## PROBLEM STATEMENT
Starting at the top of the records, output every line through the one that contains "A semaphore. -/", keeping each exactly as it appears.
/---
-- ==== Sys2Proof/Machine/SyncOps.lean ====
section
/-! DEFINITION. Semaphores and compositions as shared operations (R323 to R344): values and waiters, the map and its epochs, the
epoch check of messages, sync messages, and the loss of a member. -/

namespace Sys2Proof.Machine

/-- Change the synchronisation side. -/
def State.modSync (s : State) (f : Sync → Sync) : State := { s with sync := f s.sync }

/-! ### Semaphores -/

/-- A semaphore. -/
def State.sem (s : State) (i : Nat) : Sem := Tbl.get (fun _ => Sem.zero) s.sync.sems i

/-- The hub of a semaphore (R323). -/
def semHub (i : Nat) : Nat := i / 131072

/-- First semaphore of a partition's range, and how many it has (R29). -/
def State.semBase (s : State) (p : Nat) : Nat := 64 * s.regF (Reg.PART_RSV_SEM p) 11 0
/-- The count of a partition's semaphores. -/
def State.semCount (s : State) (p : Nat) : Nat := 64 * s.regF (Reg.PART_RSV_SEM p) 31 19

/-- Is the semaphore in the range of partition p (R323)? -/
def State.semIn (s : State) (p i : Nat) : Bool := decide (s.semBase p ≤ i) && decide (i < s.semBase p + s.semCount p)

/-- What a hub observes of a semaphore now for a wait: nothing, its value, or that it is poisoned (R324, R325). -/
def observe (v : Sem) (threshold : Nat) : Option (Option Nat) :=
  if v.poison then some none else if threshold ≤ v.value then some (some v.value) else none

/-- A semaphore operation (R443, event 0x28): class 0 ADD, 1 SET, 2 WAIT satisfied. -/
def State.semEvent (s : State) (p i cls : Nat) : State := s.event (hubTile (i / 131072)) ⟨0x28, 0, 1, none, some cls, .ofPart p⟩

/-- Store a semaphore's new value; every wait it satisfies, or that now finds it poisoned, has seen it (R324, R325). -/
def State.putSem (s : State) (i : Nat) (v : Sem) : State :=
  s.modSync (fun y =>
    { y with sems := Tbl.set (fun _ => Sem.zero) y.sems i v,
             waits := y.waits.map (fun w => if w.sem = i ∧ w.seen = none then { w with seen := observe v w.threshold } else w) })

/-- An uncorrectable value makes the semaphore poisoned (R325): counted for partition p. -/
def State.poisonSem (s : State) (p i : Nat) : State :=
  if (s.sem i).poison then s
  else (s.putSem i { s.sem i with poison := true }).count (Reg.PART_SEM_POISON p) 1 |>.pcause p (Reg.PART_SYNC_IRQ_CAUSE p) 2

/-- What the check bits of a semaphore's value show (R323, R325, R366): nothing, an error they correct, counted for the summary, or one they do not, which
poisons it. -/
def State.semFind (s : State) (p i : Nat) (err : Fin 3) : State :=
  if err = 2 then s.poisonSem p i else if err = 1 then s.corrected 6 (semHub i) 6 1 else s

/-- ADD (R324, R325): saturating, counted where it saturates; a poisoned semaphore stays so. Answers the new value, none when
poisoned. -/
def State.semAdd (s : State) (p i a : Nat) : State × Option Nat :=
  let v := s.sem i
  let s := s.semEvent p i 0
  if v.poison then (s, none)
  else
    let sum := v.value + a
    if 2 ^ 64 ≤ sum then
      ((s.putSem i ⟨2 ^ 64 - 1, false⟩).count (Reg.PART_SEM_SAT p) 1 |>.pcause p (Reg.PART_SYNC_IRQ_CAUSE p) 1, some (2 ^ 64 - 1))
    else (s.putSem i ⟨sum, false⟩, some sum)

/-- SET (R324, R325): answers the prior value, zero if the semaphore was poisoned. -/
def State.semSet (s : State) (p i a : Nat) : State × Nat :=
  let v := s.sem i
  ((s.semEvent p i 1).putSem i ⟨a % 2 ^ 64, false⟩, if v.poison then 0 else v.value)

/-- Begin to wait (R324, R327): a value already there is observed at once. -/
def State.semWait (s : State) (who : SemWaiter) (p i threshold : Nat) : State :=
  s.modSync (fun y => { y with waits := y.waits ++ [⟨who, p, i, threshold, s.lcc, observe (s.sem i) threshold⟩] })

/-- The wait of a unit, if it has one. -/
def State.waitOf (s : State) (who : SemWaiter) : Option SemWait := s.sync.waits.find? (fun w => decide (w.who = who))

/-- A unit no longer waits. -/
def State.endWait (s : State) (who : SemWaiter) : State :=
  s.modSync (fun y => { y with waits := y.waits.filter (fun w => !decide (w.who = who)) })

/-- Watches of a hub that partition p uses: one for each of its running SEM_WAIT commands (R327). -/
def State.watches (s : State) (p hub : Nat) : Nat :=
  ((s.part p).cmds.filter (fun c => decide (c.opcode = 0x0C) && decide (c.phase = .running) && decide (semHub (nfld (c.arg 8) 17 0) = hub))).length

/-- Zero the semaphores of a range (R31, R323). -/
def State.zeroSems (s : State) (base n : Nat) : State :=
  s.modSync (fun y => { y with sems := Tbl.keep (fun i => !(decide (base ≤ i) && decide (i < base + n))) y.sems })

/-! ### Compositions -/

/-- A composition as this node knows it. -/
def State.comp (s : State) (c : Nat) : Option Comp := Tbl.get (fun _ => none) s.sync.comps c

/-- The change of a composition this node is prepared for. -/
def State.preparedFor (s : State) (c : Nat) : Option Prepared := Tbl.get (fun _ => none) s.sync.prepared c

/-- The composition a partition is in. -/
def State.compOf (s : State) (p : Nat) : Option (Nat × Comp) :=
  s.sync.comps.findSome? (fun e => match e.2 with
    | some k => if k.part = p then some (e.1, k) else none
    | none => none)

/-- The entry of a node in a map (R334). -/
def memberAt (l : List Member) (node : Nat) : Option Member := l.find? (fun m => decide (m.node = node))

/-- The sequencer of a map: its lowest node (R334). -/
def sequencerOf (l : List Member) : Nat := l.foldl (fun a m => min a m.node) 4095

/-- The epoch after e; 0 is none (R336). -/
def nextEpoch (e : Nat) : Nat := if (e + 1) % 2 ^ 32 = 0 then 1 else (e + 1) % 2 ^ 32

/-- Is epoch a older than b, by serial-number arithmetic (R298, R336)? -/
def epochOlder (a b : Nat) : Bool := decide (a ≠ b) && serialLe a b

/-- Show a partition's composition in its registers (R349). -/
def State.showComp (s : State) (p : Nat) : State :=
  match s.compOf p with
  | none =>
    let prep := s.sync.prepared.any (fun e => match e.2 with | some q => decide (q.part = p) | none => false)
    (((s.setRegN (Reg.PART_COMP_STATUS p) (0xFFFF + (if prep then 2 ^ 31 else 0))).setRegN (Reg.PART_COMP_EPOCH p) 0).setRegN
      (Reg.PART_COMP_ROLE_EPOCH p) 0).setRegN (Reg.PART_COMP_MEMBERS p) 0
  | some (c, k) =>
    let st := if k.down then 3 else if (s.preparedFor c).isSome then 2 else 1
    let bw := match memberAt k.map s.node with | some m => m.bandwidth | none => false
    (((s.setRegN (Reg.PART_COMP_STATUS p) (st * 2 ^ 30 + flag bw 29 + c)).setRegN (Reg.PART_COMP_EPOCH p) k.epoch).setRegN
      (Reg.PART_COMP_ROLE_EPOCH p) k.roleEpoch).setRegN (Reg.PART_COMP_MEMBERS p) (sequencerOf k.map * 2 ^ 16 + k.map.length)

/-- Set a composition, or forget it. -/
def State.setComp (s : State) (c : Nat) (k : Option Comp) : State :=
  s.modSync (fun y => { y with comps := Tbl.set (fun _ => none) y.comps c k })

/-- Set what the node is prepared for. -/
def State.setPrepared (s : State) (c : Nat) (q : Option Prepared) : State :=
  s.modSync (fun y => { y with prepared := Tbl.set (fun _ => none) y.prepared c q })

/-- May a command of partition p with this composition and epoch act in it now (R335)? -/
def State.commandEpochOk (s : State) (p c epoch : Nat) : Bool :=
  match s.comp c with
  | none => false
  | some k => decide (k.part = p) && !k.down && !epochOlder epoch k.roleEpoch && !epochOlder k.epoch epoch

/-- Is this node a BANDWIDTH member of the composition (R335)? -/
def State.bandwidth (s : State) (c : Nat) : Bool :=
  match s.comp c with
  | none => false
  | some k => match memberAt k.map s.node with | some m => m.bandwidth | none => false

/-! ### The epoch check (R340) -/

/-- The outcomes of the epoch check. -/
inductive Verdict where
  | run | stale | hold | violation
  deriving DecidableEq, Repr

/-- The first row of R340's table that applies to a message of a composition; `access` is false for an access outside the member
partition's extents. -/
def State.epochCheck (s : State) (c m src : Nat) (access : Nat → Bool) : Verdict :=
  match s.comp c with
  | none => .stale
  | some k =>
    if k.down then .stale
    else if epochOlder m k.roleEpoch then .stale
    else if epochOlder k.epoch m then
      (match s.preparedFor c with
       | some q => if q.epoch = m ∧ s.sync.heldMsgs.length < 256 then .hold else .stale
       | none => .stale)
    else if (memberAt k.map src).isNone || !access k.part then .violation
    else .run

/-- The partition whose live extent holds a fabric offset (R25, R219). -/
def State.extentPart (s : State) (o : Nat) : Option Nat :=
  (s.extents.find? (fun e => decide (e.state ≠ .pending) && decide (e.state ≠ .releasing) && e.range.has o)).map (·.part)

/-- The partition a message addresses here: of a memory access, the one whose extent holds the address; of a sync message, the
composition's member partition (R340). -/
def State.addressed (s : State) (k : Packet) : Option Nat :=
  if k.proto = 1 then s.extentPart (k.addr % 2 ^ 40) else (s.comp k.comp).map (·.part)

/-- Is the packet a windowed request (R227)? -/
def Packet.isWindowed (k : Packet) : Bool :=
  decide (k.tkind = 0) && (decide (k.tc = 3) || decide (k.tc = 4) || decide (k.tc = 5) || (decide (k.tc = 2) && decide (k.typ ≠ 0x01)))

/-- The source under which a request of a mirror's primary stands in this node's windows, if it addresses a mirror here (R155). -/
def State.winSource (s : State) (k : Packet) : Nat :=
  let src := k.orig.1
  if k.proto ≠ 1 then src
  else match s.mirrors.entries.find? (fun e => (decide (e.2.role = 1)) && decide (e.2.state ≠ 0) && e.2.range.has (k.addr % 2 ^ 40)) with
    | some (_, m) => mirrorSource m.partner src
    | none => src

/-- End a request with a status: through its window, or at once (R250). -/
def State.endRequest (s : State) (k : Packet) (status result data : Nat) (poison : Bool) : State :=
  if k.isWindowed then s.windowDone (s.winSource k) k.tc k.orig.2 status result k.srcInc else s.reply k status result data poison

/-- Answer a message STALE_EPOCH, counted at the node and at the partition it addresses (R340). -/
def State.refuseStale (s : State) (k : Packet) : State :=
  let s := s.count Reg.SW_STALE_IN 1
  let s := match s.addressed k with
    | some p => s.count (Reg.PART_STALE_IN p) 1
    | none => s
  s.endRequest k stStaleEpoch 0 0 false

/-! ### Remote-line caches (R201 to R204) -/

/-- The set of a line within its hub's cache of 16,384 sets: which of its address bits choose it the spec does not say (R201, log entry 55: line
bits [5:0] and [14:7] of the fabric offset, leaving out the bit that chooses the hub). -/
def rlcSet (key : Nat) : Nat := key % 2 ^ 6 + key / 2 ^ 7 % 2 ^ 8 * 2 ^ 6

/-- The lines that stand in the set a key belongs to. -/
def State.rlcMates (s : State) (key : Nat) : List Nat :=
  (s.homes.rlc.filter (fun e => e.2.isSome && decide (e.1 / 2 ^ 46 = key / 2 ^ 46) && decide (rlcSet e.1 = rlcSet key))).map (·.1)

/-- Install a copy (R201): a set of 16 ways that is full evicts one of its lines, silently (R203); which one, the spec does not say (a free choice,
log entry 5). -/
def State.installRemote (s : State) (addr : Nat) (l : RemoteLine) : State :=
  let mates := s.rlcMates (rlcKey addr)
  if mates.length < 16 ∨ (s.remoteLine addr).isSome then s.setRemoteLine addr (some l)
  else
    let (i, s) := s.choose mates.length
    (s.modHomes (fun h => { h with rlc := Tbl.set (fun _ => none) h.rlc (mates.getD i 0) none })).setRemoteLine addr (some l)

/-- Drop every copy tagged with a composition, counted by hub (R204). -/
def State.purgeComp (s : State) (c : Nat) : State :=
  let tagged (e : Nat × Option RemoteLine) : Bool := match e.2 with | some l => decide (l.comp = c) | none => false
  let n (h : Nat) := (s.homes.rlc.filter (fun e => tagged e && decide (e.1 / 2 ^ 46 = h))).length
  ((s.modHomes (fun h => { h with rlc := h.rlc.filter (fun e => !tagged e) })).count (Reg.DIR_RLC_PURGE 0) (n 0)).count
    (Reg.DIR_RLC_PURGE 1) (n 1)

/-! ### Sync messages (R344) -/

/-- The types of R344. -/
def syAdd : Nat := 0x01
def sySet : Nat := 0x02
def syArrive : Nat := 0x03
def syRelease : Nat := 0x04
def syPropose : Nat := 0x05
def syPrepare : Nat := 0x06
def syCommit : Nat := 0x07
def syAbort : Nat := 0x08
def syDown : Nat := 0x09
def syQuery : Nat := 0x0A
def syDigest : Nat := 0x0B
def syAck : Nat := 0x10

/-- A sync message to a node (R344): type, composition, epoch, words 2 and 3, and the 128 bits of words 4 to 7. -/
def syncReq (dst typ c epoch w2 w3 payload p : Nat) (waiter : Waiter) : FabReq :=
  { tc := 5, dst := dst, dstCell := none, addr := 0, part := some p, msgId := 0, proto := 2, len := 2, lineOff := 0, waiter := waiter,
    body := [c * 2 ^ 16 + typ, epoch, w2 % 2 ^ 32, w3 % 2 ^ 32] ++ numWords payload 4 }

/-! ### Losing a member (R341 to R343) -/

/-- End a proposal this partition has in progress with a result (R337, R349). -/
def State.endProposal (s : State) (p result refuser : Nat) : State :=
  let a := Reg.PART_COMP_PROP_CTRL p
  if bitOf (s.reg a) 31 then
    ((s.setRegF a 31 31 0).setRegF a 27 24 result).setRegN (Reg.PART_COMP_REFUSER p) refuser
  else s

/-- Mark a composition down at this node (R342): drop its remote lines, freeze the member partition, set comp_down, send the record
naming the lost node, refuse the messages held for it, and end proposals DOWN. -/
def State.markDown (s : State) (c lost : Nat) : State :=
  match s.comp c with
  | none => s
  | some k =>
    if k.down then s
    else
      let p := k.part
      let s := s.purgeComp c
      let s := (s.setComp c (some { k with down := true })).setPrepared c none
      let s := if s.pstate p = .active then s.enter p .frozen else s
      let s := s.pcause p (Reg.PART_SYNC_IRQ_CAUSE p) 0x10
      let s := s.report 4 0x0042 15 p (some p) 0 [c, lost]
      let held := s.sync.heldMsgs.filter (fun e => decide (e.1 = c))
      let s := s.modSync (fun y => { y with heldMsgs := y.heldMsgs.filter (fun e => !decide (e.1 = c)) })
      let s := held.foldl (fun s e => s.refuseStale e.2) s
      let props := s.sync.proposals.filter (fun (q : Proposal) => decide (q.comp = c))
      let s := s.modSync (fun y => { y with proposals := y.proposals.filter (fun q => !decide (q.comp = c)) })
      let s := props.foldl (fun s q => s.endRequest q.req 0 5 0 false) s
      (s.endProposal p 5 0).showComp p

/-- The lost request's consequences for its partition: counted, reported, the partition frozen (R255). -/
def State.sendDown (s : State) (c p dest lost : Nat) : State :=
  match s.send (syncReq dest syDown c 0 0 p lost p .nobody) with
  | some s => s
  | none => s.freeze p dest 5 0

/-- This node finds a member of a composition lost (R341, R342): it marks the composition down and sends DOWN to every other member. A node that is no member
of it takes nothing down. -/
def State.memberLost (s : State) (c lost : Nat) : State :=
  match s.comp c with
  | none => s
  | some k =>
    if k.down || !(k.map.any (fun m => decide (m.node = lost))) then s
    else
      let s := s.markDown c lost
      (k.map.filter (fun m => decide (m.node ≠ s.node) && decide (m.node ≠ lost))).foldl
        (fun s m => s.sendDown c k.part m.node lost) s

/-- A PINV to a node could not be delivered (R205, R341): a record reports the path, of partition p, whose extent holds the line (log entry 56), and
the node is lost to every composition here that has it as a member. -/
def State.sharerLost (s : State) (p : Option Nat) (node invId : Nat) : State :=
  let s := s.report 4 0x0031 15 (p.getD 0) p stTargetLost [node, 1, invId]
  s.sync.comps.foldl (fun s e => s.memberLost e.1 node) s

/-- A request of a composition ended TARGET_LOST at its source: whoever waits ends, the partition freezes, and the member is lost
(R255, R341). -/
def State.requestLost (s : State) (part : Option Nat) (waiter : Waiter) (addr comp dst tc seq : Nat) : State :=
  let s := s.lostWaiter waiter addr
  let s := match part with
    | some p => s.freeze p dst tc seq
    | none => s.targetLost none dst tc seq
  if comp = 0xFFFF then s else s.memberLost comp dst

end Sys2Proof.Machine
end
\---
## RESPONSE TO THIS TASK
-- ==== Sys2Proof/Machine/SyncOps.lean ====
section
/-! DEFINITION. Semaphores and compositions as shared operations (R323 to R344): values and waiters, the map and its epochs, the
epoch check of messages, sync messages, and the loss of a member. -/

namespace Sys2Proof.Machine

/-- Change the synchronisation side. -/
def State.modSync (s : State) (f : Sync → Sync) : State := { s with sync := f s.sync }

/-! ### Semaphores -/

/-- A semaphore. -/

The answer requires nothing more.